Two great players in the crowd at the MCG for the celebration a week ago were Shane Crawford and Andrew Mackie (pictured). In the photo they were part of the crowd at my final game as coach at ACK. The pair are great friends and first met when Assumption played SHC Adelaide in 1991. They were outstanding college players and went on to wonderful careers with Hawthorn and Geelong.

THREE AMIGOS

ROVER 2025 12 09 Three Amigos

Three former ACK captains met up at a local area pub recently. From left they are Mick O’Donnell (1969), Sandy Symons (1976) and Adrian Mitchell-Hill (1979). Mick O’Donnell is Simon’s older brother. He too was a very good cricketer. Sandy Symons came from Hay in the Riverina. He was a rugged defender who took no prisoners. Adrian Mitchell-Hill from Albury led the 1979 champion team. Like the others a fine player and champion guy. A couple of years later his younger brother Tim played 1st XVII, he tragically lost his life not long after leaving college. The trio of captains were among the near 80 1st XVIII and 1st XI leaders I was privileged to have coached.

ERNIE HUG

Among the overflow crowd in the Olympic Room was Ernie Hug III. From a great Gippsland family Ernie was a champion 1st XVIII player in the late eighties. An outstanding high jumper he was ACK champion each year from seven to 12. He has really known tragedy. His grandfather Ernie was killed in a level crossing accident near Maffra. His dad, also Ernie, who played for Collingwood died young in a tree logging accident on the home farm. His brother died in his arms on the footy field at Sale when he suffered a severe head knock. Life for almost everyone is a mixture of sun and shadow, there has certainly been a fair bit of shadow in Ernie III’s life.

AFL CHIEF’S GESTURE

AFL boss Andrew Dillion apologised for not being able to attend the evening due to the women’s final between North and Brisbane. However, he sent a lovely framed 500-word tribute to be presented.
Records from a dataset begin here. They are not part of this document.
-- ==== Sys2Proof/Machine/Assembler.lean ====
section
/-! DEFINITION. The text form of a command (spec/30_encoding.md R69, R70): from a line of text to `Asm`, from `Asm` to an operation and its command word. The block never sees this form. -/

namespace Sys2Proof

/-- The default bit width of `TOSIGNED u` (R6, R70). -/
def tosignedDefaultWidth : Byte := 11#8

/-- The operation a text command stands for, if every number fits its field (R69); a negative number is taken
`mod 2^32`. -/
def Asm.toInstr (a : Asm) : Option Instr :=
  if a.wellFormed then
    some (match a with
      | .rdreg ptr => .rdreg (BitVec.ofInt 8 ptr)
      | .wrreg ptr data => .wrreg (BitVec.ofInt 8 ptr) (BitVec.ofInt 16 data)
      | .gettemp => .gettemp
      | .chkflags req strict => .chkflags (BitVec.ofInt 16 req) (decide (strict = 1))
      | .tosigned u w => .tosigned (BitVec.ofInt 32 u) (BitVec.ofInt 8 w)
      | .tosignedDefault u => .tosigned (BitVec.ofInt 32 u) tosignedDefaultWidth
      | .tounsigned v w => .tounsigned (BitVec.ofInt 32 v) (BitVec.ofInt 8 w)
      | .dectemp word => .dectemp (BitVec.ofInt 16 word)
      | .enctemp n => .enctemp (BitVec.ofInt 32 n)
      | .extflags word => .extflags (BitVec.ofInt 16 word)
      | .matchflags word req strict =>
        .matchflags (BitVec.ofInt 16 word) (BitVec.ofInt 16 req) (decide (strict = 1))
      | .unpackcfg word => .unpackcfg (BitVec.ofInt 16 word)
      | .dechyst code => .dechyst (BitVec.ofInt 2 code)
      | .decres byte => .decres (BitVec.ofInt 8 byte))
  else none

namespace Text

/-- A space or a tab. -/
def isBlank (c : Char) : Bool := c == ' ' || c == '\t'

/-- A text without the blanks around it. -/
def trim (l : List Char) : List Char := ((l.dropWhile isBlank).reverse.dropWhile isBlank).reverse

/-- A line without its comment: `;` starts one (R69). -/
def dropComment (l : List Char) : List Char := l.takeWhile (· != ';')

/-- A line without its `-> name` (R69: the host gives the result a name; the block has nowhere to keep it). -/
def dropName : List Char → List Char
  | [] => []
  | '-' :: '>' :: _ => []
  | c :: rest => c :: dropName rest

/-- The value of a digit in a base up to 16. -/
def digit (base : Nat) (c : Char) : Option Nat :=
  let n :=
    if '0' ≤ c ∧ c ≤ '9' then c.toNat - '0'.toNat
    else if 'a' ≤ c ∧ c ≤ 'f' then c.toNat - 'a'.toNat + 10
    else if 'A' ≤ c ∧ c ≤ 'F' then c.toNat - 'A'.toNat + 10
    else base
  if n < base then some n else none

/-- The value of a non-empty list of digits, the first the most significant. -/
def digits (base : Nat) : List Char → Option Nat
  | [] => none
  | l => l.foldl (fun acc c => acc.bind fun a => (digit base c).map fun d => a * base + d) (some 0)

/-- A number: decimal, or `0x` hexadecimal (R69). -/
def unsigned : List Char → Option Nat
  | '0' :: 'x' :: l => digits 16 l
  | l => digits 10 l

/-- A number, `-` making it negative (R69). -/
def number : List Char → Option Int
  | '-' :: l => (unsigned l).map fun n => -(n : Int)
  | l => (unsigned l).map fun n => (n : Int)

/-- The register names (R70). -/
def registerNames : List (List Char × Int) :=
  [("CONFIG".toList, 1), ("UPPER_LIMIT".toList, 2), ("LOWER_LIMIT".toList, 3), ("CRIT_LIMIT".toList, 4),
    ("AMBIENT".toList, 5), ("MANUF_ID".toList, 6), ("DEVICE_ID".toList, 7), ("RESOLUTION".toList, 8)]

/-- The flag names (R70). -/
def flagNames : List (List Char × Nat) :=
  [("CRIT".toList, 0x8000), ("UPPER".toList, 0x4000), ("LOWER".toList, 0x2000)]

/-- The names of the matching modes (R70). -/
def modeNames : List (List Char × Int) := [("STRICT".toList, 1), ("ANY".toList, 0)]

/-- A number, or a name of a list. -/
def numberOr (names : List (List Char × Int)) (l : List Char) : Option Int :=
  (number l).or (names.lookup l)

/-- Flag names joined with `|` (R70). -/
def joinedFlags (l : List Char) : Option Int :=
  (((l.splitOn '|').mapM fun t => flagNames.lookup (trim t)).map fun ns => ((ns.foldl Nat.lor 0 : Nat) : Int))

/-- A request: a number, or flag names joined with `|` (R70). -/
def request (l : List Char) : Option Int := (number l).or (joinedFlags l)

/-- The text command of a mnemonic and its operands, in R69's order. -/
def command (mnemonic : List Char) (ops : List (List Char)) : Option Asm :=
  match String.ofList mnemonic, ops with
  | "RDREG", [p] => (numberOr registerNames p).map .rdreg
  | "WRREG", [p, d] => (numberOr registerNames p).bind fun p => (number d).map (.wrreg p)
  | "GETTEMP", [] => some .gettemp
  | "CHKFLAGS", [r, m] => (request r).bind fun r => (numberOr modeNames m).map (.chkflags r)
  | "TOSIGNED", [u, w] => (number u).bind fun u => (number w).map (.tosigned u)
  | "TOSIGNED", [u] => (number u).map .tosignedDefault
  | "TOUNSIGNED", [v, w] => (number v).bind fun v => (number w).map (.tounsigned v)
  | "DECTEMP", [x] => (number x).map .dectemp
  | "ENCTEMP", [n] => (number n).map .enctemp
  | "EXTFLAGS", [x] => (number x).map .extflags
  | "MATCHFLAGS", [x, r, m] =>
    (number x).bind fun x => (request r).bind fun r => (numberOr modeNames m).map (.matchflags x r)
  | "UNPACKCFG", [x] => (number x).map .unpackcfg
  | "DECHYST", [c] => (number c).map .dechyst
  | "DECRES", [b] => (number b).map .decres
  | _, _ => none

/-- The operands of a line after its mnemonic, separated by commas (R69). -/
def operands (l : List Char) : List (List Char) :=
  if trim l = [] then [] else (l.splitOn ',').map trim

/-- The text command of a line, if the line holds one (R69). -/
def parseLine (line : List Char) : Option Asm :=
  let body := trim (dropName (dropComment line))
  command (body.takeWhile fun c => !isBlank c) (operands (body.dropWhile fun c => !isBlank c))

/-- The command word of a line of text (R69, R71). -/
def assembleLine (line : String) : Option CmdWord :=
  (parseLine line.toList).bind fun a => a.toInstr.map encode

end Text

end Sys2Proof
end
Also, the ACKOC committee headed by Simon Costa, Luke Soulos and Monica Gill presented a magnificent life achievement award. It was nice to get messages from a number of Principals of rival colleges.

***

Gareth Hall, a highly regarded race caller “called” an imaginary race featuring some of the ACK legends. It was won by 1982 dual sports captain Ray Power who led the 1st XVIII to AGSV and Herald-Sun Sheild titles. His 210 goals in ’82 will probably never be surpassed.

***

James Weatherly, one of seven generation of his family to attend Geelong Grammar from the great Western district sheep station “Woolongoon” was happy to attend. He recalled as a young boy watching my father shearing at Woolongoon each year. One occasion the family had renowned English actor Derek Nimmo holidaying with them. He was fascinated to watch the sheep being shorn and asked dad “You must need a long holiday from this backbreaking work?” “No, we spend eight months shearing and then go North to the banana plantations in Queensland to work as banana benders and when they are picked, they are straight and we have to bend them ready to be sent around the country for sale”. “What fascinating work” exclaimed the actor.

***

Three popular guys at the function were Sportsbet legends Alan and son Matt Tripp; along with racing celebrity Tony Ottobre and wife Lynn. Tony had two winners from his “Jenni Stable” that afternoon. Matt Tripp is chairman of Melbourne Storm. Alan and Matt are truly fine people as are Tony and Lynn. They are very highly regarded by all who know them.

FRANCIS BOURKE

One of the legends of the game, Tiger champion Francis Bourke spoke beautifully. Through the shadowy mists of time, =I can still see him playing on the Main Oval in the early sixties. Even then he was tough and rugged. From Nathalia he went on to a 300 plus game career with Richmond and is a Hall of Fame inductee of the Tigers and AFL. His father Frank, and son David also both attended ACK and played for the Tigers. Another speaker was former state and federal national party politician Damian Drum whose sister is married to Francis Bourke. Before politics Damian played for Geelong and coached Freemantle.

***

As usual Bill Brownless and Shane Crawford provided the humorous interludes. Both were in fine form and recalled many hilarious times from their schooldays.